The upstream of alkaloid biosynthesis is mainly through three pathways: the shikimate pathway, the MEP pathway, and the MVA pathway (Figure 2). The shikimate pathway in plants is essential for a variety of second metabolite synthesis (Tzin et al., 2012). A series of key enzymes involved in shikimate pathway have been identified. Among them, 5-enolpyruvylshikimate-3-phosphate synthase (EPSP) is a key enzyme involved in the formation of enolpyruvylshikimate 3-phosphate (Klee et al., 1987). The stem-specific expression of EPSP in D. huoshanense enhanced the accumulation of tryptamine, which is a precursor for strictosidine biosynthesis (Yuan et al., 2018). Seventeen unigenes associated with six enzymes were revealed by transcriptome analysis in D. officinale and were mapped to the shikimate pathway (Shen et al., 2017), including 3-deoxy-D-arabinoheptulosonate-7-phosphate synthase (DHS), 3-dehydroquinate synthase (DHQS), 3-dehydroquinate acid dehydratase (DHD), shikimate dehydrogenase (SKDH), 5-enolpyruvylshikimate-3-phosphate synthase (SHKG), and farnesyl diphosphate synthase (FPS). In the MEP pathway, 1-deoxy-D-xylulose 5-phosphate synthase (DXS) is the first key enzyme, and 1-deoxy-D-xylulose-5-phosphate reductoisomerase (DXR) is the second and rate-limiting enzyme catalyzing a branched isovaleric precursor to form a straight chain pentose sugar (Ramak et al., 2013). Overexpression of DXS in Spike lavender or DXR in Salvia miltiorrhiza resulted in a significant increase in terpenoid accumulation (Munoz-Bertomeu et al., 2006). In the MVA pathway, 3-hydroxy-3-methyl-glutaryl-coenzyme A reductase (HMGR) is one of the key enzymes involved in terpenoid biosynthesis. It is capable of catalyzing 3-hydroxy-3-methylglutaryl coenzyme A (HMG-CoA) to form MVA. Overexpression of HMGR1 in ginseng enhanced the steroid and triterpene production (Kim et al., 2014), suggesting the promoting role of HMGR1 in ginsenoside biosynthesis.

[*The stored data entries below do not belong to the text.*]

-- ==== Sys2Proof/Tests/Slice0.lean ====
section
/-! SUPPORT. The model's own tests. Every expected value is the spec's: a worked example of a rule or
a vector of 95_test_vectors (named in the comment), computed there and not by this model. -/

namespace Sys2Proof.Tests

open Sys2Proof.Machine

/-! ## Decoding: each word as the spec writes it out -/

/-- The words of the rules' examples (30_encoding R108). -/
theorem test_decode_bitwise :
    [0x0000000000086100,
     0x0000000003FC6101,
     0x0000000000086102,
     0xFFFFFFFFFFFC6103,
     0x0000000000086104,
     0x0000000008D06105,
     0x0000000000006106,
     0x0000000000006107,
     0x0000000000086108,
     0x0000000000106109,
     0x000000000008610A,
     0x000000000010610B,
     0x000000000008610C,
     0x000000000100610D,
     0x000000000008610E,
     0x000000000010610F].map decodeWord =
    [.instr (.and 3 1 2),
     .instr (.andi 3 1 255),
     .instr (.xor 3 1 2),
     .instr (.xori 3 1 (-1)),
     .instr (.or 3 1 2),
     .instr (.ori 3 1 564),
     .instr (.not 3 1),
     .instr (.cnt 3 1),
     .instr (.lls 3 1 2),
     .instr (.llsi 3 1 4),
     .instr (.lrs 3 1 2),
     .instr (.lrsi 3 1 4),
     .instr (.als 3 1 2),
     .instr (.alsi 3 1 64),
     .instr (.ars 3 1 2),
     .instr (.arsi 3 1 4)] := by
  decide

/-- The words of the rules' examples (30_encoding R108). -/
theorem test_decode_arithmetic :
    [0x0000000000086110,
     0x8000000000006111,
     0x0000000000086112,
     0x00000000000C6113,
     0x0000000000086114,
     0xFFFFFFFFFFFC6115,
     0x0000000000086116,
     0xFFFFFFFFFFE46117,
     0x0000000000106118,
     0x0000000000286119,
     0x000000000008611A,
     0xFFFFFFFFFFF4611B].map decodeWord =
    [.instr (.add 3 1 2),
     .instr (.addi 3 1 (-35184372088832)),
     .instr (.sub 3 1 2),
     .instr (.subi 3 1 3),
     .instr (.umul 3 1 2),
     .instr (.umuli 3 1 (-1)),
     .instr (.smul 3 1 2),
     .instr (.smuli 3 1 (-7)),
     .instr (.udiv 3 1 4),
     .instr (.udivi 3 1 10),
     .instr (.sdiv 3 1 2),
     .instr (.sdivi 3 1 (-3))] := by
  decide

/-- The words of the rules' examples (30_encoding R108). -/
theorem test_decode_loads_stores :
    [0x0000000000206120,
     0x0000000000206121,
     0x0000000000206122,
     0x0000000000206123,
     0x0000000000206124,
     0x0000000000206125,
     0x0000000000206126,
     0x0000000000206127].map decodeWord =
    [.instr (.ldb 3 1 8),
     .instr (.ldh 3 1 8),
     .instr (.ldw 3 1 8),
     .instr (.ldd 3 1 8),
     .instr (.stb 3 1 8),
     .instr (.sth 3 1 8),
     .instr (.stw 3 1 8),
     .instr (.std 3 1 8)] := by
  decide

/-- The words of the rules' examples (30_encoding R108). -/
theorem test_decode_control :
    [0x0000000000040528,
     0x000000000010A129,
     0x000000000040412A,
     0x000000000040412B,
     0x000000000040412C,
     0x000000000040412D,
     0x000000000040412E,
     0x000000000040412F].map decodeWord =
    [.instr (.jal 5 32),
     .instr (.jalr 5 1 4),
     .instr (.je 1 2 16),
     .instr (.jne 1 2 16),
     .instr (.jgu 1 2 16),
     .instr (.jgs 1 2 16),
     .instr (.jleu 1 2 16),
     .instr (.jles 1 2 16)] := by
  decide
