-- ==== Sys2Proof/Syntax.lean ====
section
/-! DEFINITION. The commands of the block: one constructor per row of the opcode table, in its order. Where a row leaves to the silicon or to the outside
how a step comes out, the command carries that outcome as an operand. -/
namespace Sys2Proof
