-- ==== Sys2Proof/Config.lean ====
section
/-! DEFINITION. The free values: what the spec leaves open, as constants nothing can evaluate (log 2).
Each is applied to plain data, the last argument being the draw counter of the device where a fresh value is meant. -/
namespace Sys2Proof

/-- Set of the page-map cache a page falls in: the spec names a hash and does not give it (R120). Taken modulo 2,048. -/
opaque Config.pmcSet : Nat → Nat

/-- Way a page-map-cache fill replaces: pseudo-LRU, not given further (R120). Taken modulo 16. -/
opaque Config.pmcWay : Nat → Nat

/-- Candidate free berth, of those wholly free: R125 does not say which one is taken. -/
opaque Config.berth : Nat → Nat

/-- Seal-cache line evicted: pseudo-LRU, not given further (R256). -/
opaque Config.sealVictim : Nat → Nat

/-- Working key of a context: the SP 800-108 derivation of R241 from base key, boot nonce, context and purpose label. -/
opaque Config.workKey : BitVec 256 → BitVec 256 → Nat → Nat → BitVec 256

/-- Output of the Tollhouse's DRBG (R238, R413): one fresh 256-bit value per draw. -/
opaque Config.drbg : Nat → BitVec 256

/-- Fused device root secret (R241). -/
opaque Config.rootSecret : BitVec 256

/-- The certificate chain of slot 0 (Table 14.9), over the alias key of the present boot. -/
opaque Config.certificate : List Byte → List Byte

/-- Device Serial Number (R432): the spec gives no part's number. -/
opaque Config.serial : BitVec 64

/-- A signature over bytes by the attestation key (R425). -/
opaque Config.sign : List Byte → List Byte

/-- SHA-384 of bytes (R422, R424). -/
opaque Config.sha384 : List Byte → List Byte

/-- The DICT-PACK token choice (R166): a candidate token sequence for an input. -/
opaque Config.dictTokens : List Byte → List Byte

/-- Data delivered together with poison: the spec fixes the poison, not the bytes. One line per draw. -/
opaque Config.poisonLine : Nat → Line

/-- A result the spec does not state, one per draw. -/
opaque Config.openByte : Nat → Byte

/-- An order or a number the spec does not state, one per draw. -/
opaque Config.openNat : Nat → Nat

end Sys2Proof
end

Previous reports revealed 34 alkaloids isolated from 14 Dendrobium species, 21 of which were dendrobine alkaloids with a sesquiterpene skeleton structure (Xu et al., 2017). A pharmacology study demonstrated that dendrobine restrains the growth of A549 lung cancer cells and acts as a promising agent for treating virus infection (Li R. et al., 2017). The upstream biosynthetic pathway of dendrobine is composed of the MVA and MEP pathway, which are conserved to provide basic skeleton for terpenoid alkaloids (Figure 2). Both pathways can produce isopentenyl diphosphate (IPP), which is the precursor of synthetic terpenes that can be exchanged on the plasma membrane. Key enzymes involved in the MEP pathway (Figure 3) including DXS and DXR, as well as enzymes functioning in the MVA pathway such as hydroxymethylglutaryl-CoA synthase (HMGS) and HMGR have been annotated in D. officinale (Fan et al., 2016; Chen et al., 2019). In D. nobile, large-scale transcriptome analysis has been generated in response to MF23 infection with increased dendrobine production (Li R. et al., 2017). From the datasets, 16 genes encoding acetyl CoA acetyltransferase (AACT), phosphomevalonate kinase (PMK), diphosphomevalonate decarboxylase (MVD), and terpene synthase 21 (TPS21), which are members related to the biosynthesis of the backbone of sesquiterpene alkaloid dendrobine, have been identified, suggesting the dominant role of the MVA pathway in this process. In addition, 11 genes encoding nine enzymes were mapped onto the MEP pathway (Figure 3), which serves as a supplemental provider of isoprene units for dendrobine biosynthesis.
Post-modifications
Following the generation of strictosidine, the alkaloid biosynthesis in Dendrobium is characterized mainly by a set of post modifications (PTM), such as cytochrome P450s (CYP450s)-mediated oxidation and hydroxylation reactions (Guo et al., 2013). As a complex superfamily of monooxygenase, CYP450s play key roles in specialized metabolite biosynthesis, and some of them have been isolated and characterized (Seki et al., 2008). For instance, annotation of the 454 EST pool of D. officinale against the SwissProt database revealed 93 CYP450s transcripts belonging to 17 families (Guo et al., 2013). Among them, transcripts of the CYP71 (9.7%) were likely to be involved in hydroxylation steps of alkaloid biosynthesis. In D. huoshanense, 229 unigenes were identified as putative CYP450s, most of which were also the CYP71 family members (7.8%), followed by CYP3A and CYP4 family members (Yuan et al., 2018). Moreover, several post-modification enzymes involved in the biogenic pathway of dendrobine, such as CYP450s, aminotransferase, and methyltransferase (Figure 3), have been identified in D. nobile (Li Q. et al., 2017) and D. officinale (Chen et al., 2019). Among them, CYP1D10, METTL23, ATX4, and BCAT2 were significantly upregulated in response to MF23 infection (Li Q. et al., 2017), suggesting their positive roles in promoting dendrobine biosynthesis.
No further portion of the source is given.